Иногда просыпались вдруг днём, выходили на кухню, но там всё было странно, и Рома догадывался, что ничего они не проснулись: по-прежнему было разбито окно, распахнуты пустые, зияющие осколками створки, во дворе шелестела редкими оставшимися листьями любимая яблоня, стояла яркая тёплая осень, но ни прохлады, ни ветра, ничего он не чувствовал, как и битого стекла, по которому безнаказанно ходил сам, с удовольствием хрустел босыми ступнями, и гостья его хрустела, и один только Гренобыч обиженно обходил осколки по плинтусу, и смотрела осуждающе, и ворчал, что они-де всё дрыхнут, а дома жрать нечего, и скоро он перестанет сюда возвращаться, потому что на улице больше найдёт и поймает, чем здесь получит. Но они только над ним смеялись. Рома отвечал, что ходит Гренобыч сюда не за этим, а гостья смеялась одними глазами, сидя на столе, голенькая, красивая, болтая босой ножкой над кучей битого стекла, и Рома понимал, что спит, не только по тому, что не чувствует холода и голода, но и потому, что счастье не может быть долгим, никакое счастье не может быть долгим, а если оно всё не кончается, значит, ещё ночь и он не открывал глаз.

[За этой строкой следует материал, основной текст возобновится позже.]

/-- A forwarded job is taken back with SQUASH (R660). -/
def State.squashForward (s : State) (id : Nat) : State :=
  match s.plk.forwards.find? (fun p => decide (p.2.job = id)) with
  | none => s
  | some (fid, f) =>
    let s1 : State := { s with plk := { s.plk with forwards := KV.erase s.plk.forwards fid } }
    match KV.get? s1.plk.nodes f.node with
    | some x => s1.sendFrame x.port 7 f.node (le 4 fid)
    | none => s1

/-- Step 2 of R538: the taken jobs of a function are dropped or squashed, their bookings go and their BNE runs abort. -/
def State.squashFn (s : State) (fn : Nat) : State :=
  let ids := (s.jobs.filter (fun p => decide (p.2.fn = fn) && decide (p.2.phase ≠ .written) && p.2.cluster.isNone)).map (·.1)
  let s1 := ids.foldl (fun t id => (t.modJob id (fun j => { j with squashed := true, rebook := false })).squashForward id) s
  let s2 := (List.range s1.bnes).foldl (fun t n => match (t.getBne n).jobId with
    | some id => if ids.contains id && decide ((t.getBne n).phase = .running) then t.bneAbort n .squash else t
    | none => t) s1
  let mine (b : Option Nat) : Bool := match b with | some id => ids.contains id | none => false
  { s2 with trd := { s2.trd with
      plan := s2.planWithout (fun b => mine b.job),
      signQ := s2.trd.signQ.map (fun q => { q with chains := q.chains.filter (fun c => !ids.contains c.1) }),
      pages := s2.trd.pages.filter (fun x => !ids.contains x.1) } }

/-- The job's effect has taken place (R539). -/
def State.committed (s : State) (id : Nat) (j : Job) : Bool :=
  let durable := !(s.kst.waiting ++ s.kst.page).any (fun r => decide (r.job = some id))
  (statefulSign j.opcode && j.leaf.isSome && decide (j.replay = none))
    || (decide (j.opcode = 0x0104) && decide (j.phase = .admitted))
    || (j.created.isSome && (match j.result with | some r => okStatus r.status | none => false))
    || (([0x0106, 0x0107].contains j.opcode) && j.result.isSome)
    || (decide (j.opcode = 0x0321) && j.result.isSome && durable)

/-- The SQUASHED record of a dropped or squashed job, and what it leaves behind (R539, R541). -/
def State.dropSquashed (s : State) (id : Nat) : State :=
  let j := s.getJob id
  let c := s.committed id j
  let h := if c then (match j.created with | some x => x | none => j.e.keyHandle) else j.e.keyHandle
  let s1 := s.logEvent j.fn (fun seq tick => {
    seq := seq, tick := tick, etype := 1, committed := c, queue := if j.q = 64 then 0xFFFF else j.q, entry := j.num, tag := j.e.tag,
    opcode := j.opcode, status := 0x0061, handle := h, detail := BitVec.ofNat 64 (j.leaf.getD 0) })
  let s2 := s1.releaseKey id j
  let s3 := if j.created.isNone then s2 else if c then s2.reveal id j else s2.dropCreated j { status := 0x0061 }
  { s3 with jobs := KV.erase s3.jobs id }

/-- An FLR takes the PCIe configuration state of its function with it; the other causes of a reset leave it (R539). -/
def Func.afterFlr (f : Func) : Func := if f.resetFlr then f.pcieReset else f

/-- Everything of a function that a reset clears (R407, R539). -/
def State.clearFn (s : State) (fn : Nat) : State :=
  let s1 : State := { s with
    queues := s.queues.filter (fun p => decide (p.1 / 65 ≠ fn))
    patterns := s.patterns.filter (fun p => decide (p.2.fn ≠ fn))
    jobs := s.jobs.filter (fun p => decide (p.2.fn ≠ fn) || p.2.cluster.isSome) }
  (s1.clearFnDgs fn).modFn fn (fun f => { f with
    aqCfg := 0x00020000, aqBase := 0, aqHw := 0, aqErr := false, aqEnabled := false, sampling := none, up := {}, dn := {},
    mbxVer := 2, mbxNext := none, messages := [], lastModule := false, dirty := none, offer := none, saving := none, restoring := none,
    chunk := 0, quiesceEdge := 0, drainJob := none, resetEdge := none, rng := {} }.afterFlr)

/-- The key objects of a destroyed instance's domain are deleted; persistent ones through the journal (R453, R551). -/
def State.dropDomain (s : State) (fn : Nat) (job : Option Nat) : State :=
  s.kst.objs.foldl (fun t p =>
    if p.1 / 16777216 ≠ fn then t
    else
      let h := BitVec.ofNat 32 p.1
      let k := p.2
      let t1 := (t.setKey h { k with deleted := true, holders := [] }).unpin h
      let t2 : State := { t1 with kst := { t1.kst with cleanup := t1.kst.cleanup ++ [h] } }
      if usagePersist k.usage then
        t2.journal { typ := 7, handle := h, a := k.serial, b := 0, obj := none, job := job, issued := t.trd.edge }
      else t2) s

/-- The command that waits for a reset finishes (R538 step 4). -/
def State.endReset (s : State) (f : Func) (fn : Nat) : State :=
  let s1 := if f.resetFlr then s.emit (.flrDone fn) else s
  match f.drainJob with | some d => s1.adminEnd d {} | none => s1

/-- INSTANCE_RESET_DONE (R538 steps 3 and 4, R539): from the edge e1 on, at which the jobs were dropped. -/
def execInstanceResetDone (fn : Nat) (s : State) : Host.Outcome State Fault Refusal :=
  let f := s.getFn fn
  match f.resetEdge with
  | none => .next s
  | some e1 =>
    if f.state ≠ 7 ∨ s.trd.edge < e1 then .next s
    else
      let ids := (s.jobs.filter (fun p => decide (p.2.fn = fn) && p.2.squashed && p.2.cluster.isNone)).map (·.1)
      let s1 := (ids.foldl State.dropSquashed s).clearFn fn
      if f.resetDestroy then
        let s2 := s1.dropDomain fn f.drainJob
        .next ((({ s2 with funcs := KV.erase s2.funcs fn, blk := KV.erase s2.blk (instPage fn) } : State)).endReset f fn)
      else
        let s2 := ((s1.modFn fn (fun x => { x with state := f.resetTo, tableSize := x.vectors })).nextGen fn).logEvent fn (plainEvent 2)
        .next (((s2.message fn 0x83 (le 4 (s2.getFn fn).gen)).cause (instPage fn) 3).endReset f fn)

/-- RECOVERY_WINDOW_CLOSE (R529): 10 s after the last retirement. -/
def execRecoveryWindowClose (s : State) : Host.Outcome State Fault Refusal :=
  .next { s with pcr := { s.pcr with recovery := false, recoveryTicks := 0 } }

-- Dirty-page logs (R552 to R554).

/-- DIRTY_LOG_START (R552): the log runs from the command's release edge. -/
def execDirtyLogStart (job : Nat) (s : State) : Host.Outcome State Fault Refusal :=
  .next (s.onAdmin 0x0090 job (fun t j =>
    let base := field j.input 0 8
    let len := field j.input 8 8
    if !t.instIn j.inst [2] then t.adminEnd job (badParam 0x12)
    else if base % 4096 ≠ 0 ∨ len % 4096 ≠ 0 ∨ !within len 4096 68719476736 then t.adminEnd job (badParam 0x04)
    else if 16 ≤ (t.funcs.filter (fun p => p.2.dirty.isSome && decide (p.1 ≠ j.inst))).length then t.adminEnd job (badParam 0x13)
    else t.adminEnd job {}))

/-- The log that a `DIRTY_LOG_START` starts. -/
def State.startDirty (s : State) (n : Nat) (d : List Byte) : State :=
  s.modFn n (fun f => { f with dirty := some { base := field d 0 8, length := field d 8 8, pages := [], outside := false } })

/-- The bitmap of a log from a page on, `n` bytes. -/
def dirtyBytes (d : DirtyLog) (first n : Nat) : List Byte :=
  (List.range n).map (fun j => BitVec.ofNat 8 (bitmap 8 (fun i => d.pages.contains (first + 8 * j + i))))

/-- DIRTY_LOG_READ (R553): what it writes, it clears. -/
def execDirtyLogRead (job : Nat) (s : State) : Host.Outcome State Fault Refusal :=
  .next (s.onAdmin 0x0091 job (fun t j =>
    match (if t.instIn j.inst [] then (t.getFn j.inst).dirty else none) with
    | none => t.adminEnd job (badParam 0x12)
    | some d =>
      let first := p32 j.par 4
      let n := min j.e.outCap (ceilDiv (d.length / 4096 - first) 8)
      let hit (p : Nat) : Bool := decide (first ≤ p) && decide (p < first + 8 * n)
      let out := dirtyBytes d first n
      let count := (d.pages.filter hit).length
      let t1 := t.modFn j.inst (fun f => { f with dirty := some { d with pages := d.pages.filter (fun p => !hit p), outside := false } })
      t1.adminEnd job { okOut out with detail := BitVec.ofNat 64 (count + b2n d.outside * 2 ^ 63) }))

/-- DIRTY_LOG_STOP (R554). -/
def execDirtyLogStop (job : Nat) (s : State) : Host.Outcome State Fault Refusal :=
  .next (s.onAdmin 0x0092 job (fun t j =>
    if t.instIn j.inst [] && (t.getFn j.inst).dirty.isSome then (t.modFn j.inst (fun f => { f with dirty := none })).adminEnd job {}
    else t.adminEnd job (badParam 0x12)))

-- Mailboxes (R534 to R537).

/-- The checks of a SEND (R536): the ERR value, 0 for none. `seq` is the sequence number expected, where one is. -/
def sendErr (m : Mailbox) (ver : Nat) (seq : Option Nat) (down : Bool) : Nat :=
  if m.full then 1
  else if field m.data 0 1 ≠ ver then 2
  else if 248 < field m.data 2 2 then 3
  else if (match seq with | some q => decide (field m.data 4 4 ≠ q) | none => false) then 4
  else if down ∧ 0x7F < field m.data 1 1 then 5
  else 0

/-- MBX_UP_SEND (R536): the tenant posts the up box. -/
def execMbxUpSend (fn : Nat) (s : State) : Host.Outcome State Fault Refusal :=
  if fn = 0 ∨ !s.fnExists fn ∨ !s.hostOpen then .next s
  else
    let f := s.getFn fn
    let next := (f.up.seq + 1) % 2 ^ 32
    let e := sendErr f.up f.mbxVer (if f.mbxVer = 2 then some next else none) false
    if e ≠ 0 then .next ((s.setFn fn { f with up := { f.up with err := e } }).cause (instPage fn) 2)
    else
      let m := { f.up with full := true, err := 0, seq := if f.mbxVer = 2 then next else f.up.seq }
      .next ((s.setFn fn { f with up := m }).irqSync (instPage 0))

/-- A message stands in the down box (R536): in version 2 with the module's own next sequence number. -/
def postDown (f : Func) (data : List Byte) (byModule : Bool) : Func :=
  let next := (f.dn.seq + 1) % 2 ^ 32
  let d := if f.mbxVer = 2 then patchBytes data 4 (le 4 next) else data
  { f with dn := { data := d, full := true, err := 0, seq := if f.mbxVer = 2 then next else f.dn.seq }, lastModule := byModule }

/-- MBX_DN_SEND (R536): the manager posts the down box. -/
def execMbxDnSend (fn : Nat) (s : State) : Host.Outcome State Fault Refusal :=
  if fn = 0 ∨ !s.fnExists fn ∨ !s.hostOpen then .next s
  else
    let f := s.getFn fn
    let e := sendErr f.dn f.mbxVer none true
    if e ≠ 0 then .next ((s.setFn fn { f with dn := { f.dn with err := e } }).cause (instPage 0) 2)
    else .next ((s.setFn fn (postDown f f.dn.data false)).irqSync (instPage fn))

/-- MBX_UP_ACK (R536): the manager frees the up box. -/
def execMbxUpAck (fn : Nat) (s : State) : Host.Outcome State Fault Refusal :=
  let f := s.getFn fn
  if fn = 0 ∨ !s.fnExists fn ∨ !s.hostOpen ∨ !f.up.full then .next s
  else .next (((s.setFn fn { f with up := { f.up with full := false } }).irqSync (instPage 0)).cause (instPage fn) 1)

/-- MBX_DN_ACK (R536): the tenant frees the down box. -/
def execMbxDnAck (fn : Nat) (s : State) : Host.Outcome State Fault Refusal :=
  let f := s.getFn fn
  if fn = 0 ∨ !s.fnExists fn ∨ !s.hostOpen ∨ !f.dn.full then .next s
  else
    let s1 := (s.setFn fn { f with dn := { f.dn with full := false } }).irqSync (instPage fn)
    .next (if f.lastModule then s1 else s1.cause (instPage 0) 1)

/-- MODULE_MESSAGE (R537): MGC sends its oldest message when the down box is empty. -/
def execModuleMessage (fn : Nat) (s : State) : Host.Outcome State Fault Refusal :=
  let f := s.getFn fn
  if !s.fnExists fn ∨ f.dn.full ∨ !s.running then .next s
  else match f.messages with
    | [] => .next s
    | m :: rest =>
      let data := fit 256 (le 1 f.mbxVer ++ m.take 1 ++ le 2 (m.length - 1) ++ zeros 4 ++ m.drop 1)
      .next ((s.setFn fn (postDown { f with messages := rest } data true)).irqSync (instPage fn))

И чтобы проверить это, он подходил и касался её, он гладил её и целовал её, и она отвечала ему, и снова они ныряли в какую-то непроглядную воду, в которой всё это время жили, по-настоящему только там и жили, чувствуя друг друга, познавая друг друга, утопая один в другом, и он понимал, что ещё не было с ним, никогда не случалось такого счастья, и был сам столь же ненасытен и неутомим, как гостья, и знал в тот момент о ней больше, нежели когда она о себе говорила, понимал её лучше, нежели силился представить с её рассказов. И знал, и понимал, и бесконечно любил, неутомимо любил, как никого прежде.
Только не рассказывай. Никому никогда. Это для нас двоих. Для тебя и меня. Иначе исчезну. И вернуться уже не смогу.
Никогда.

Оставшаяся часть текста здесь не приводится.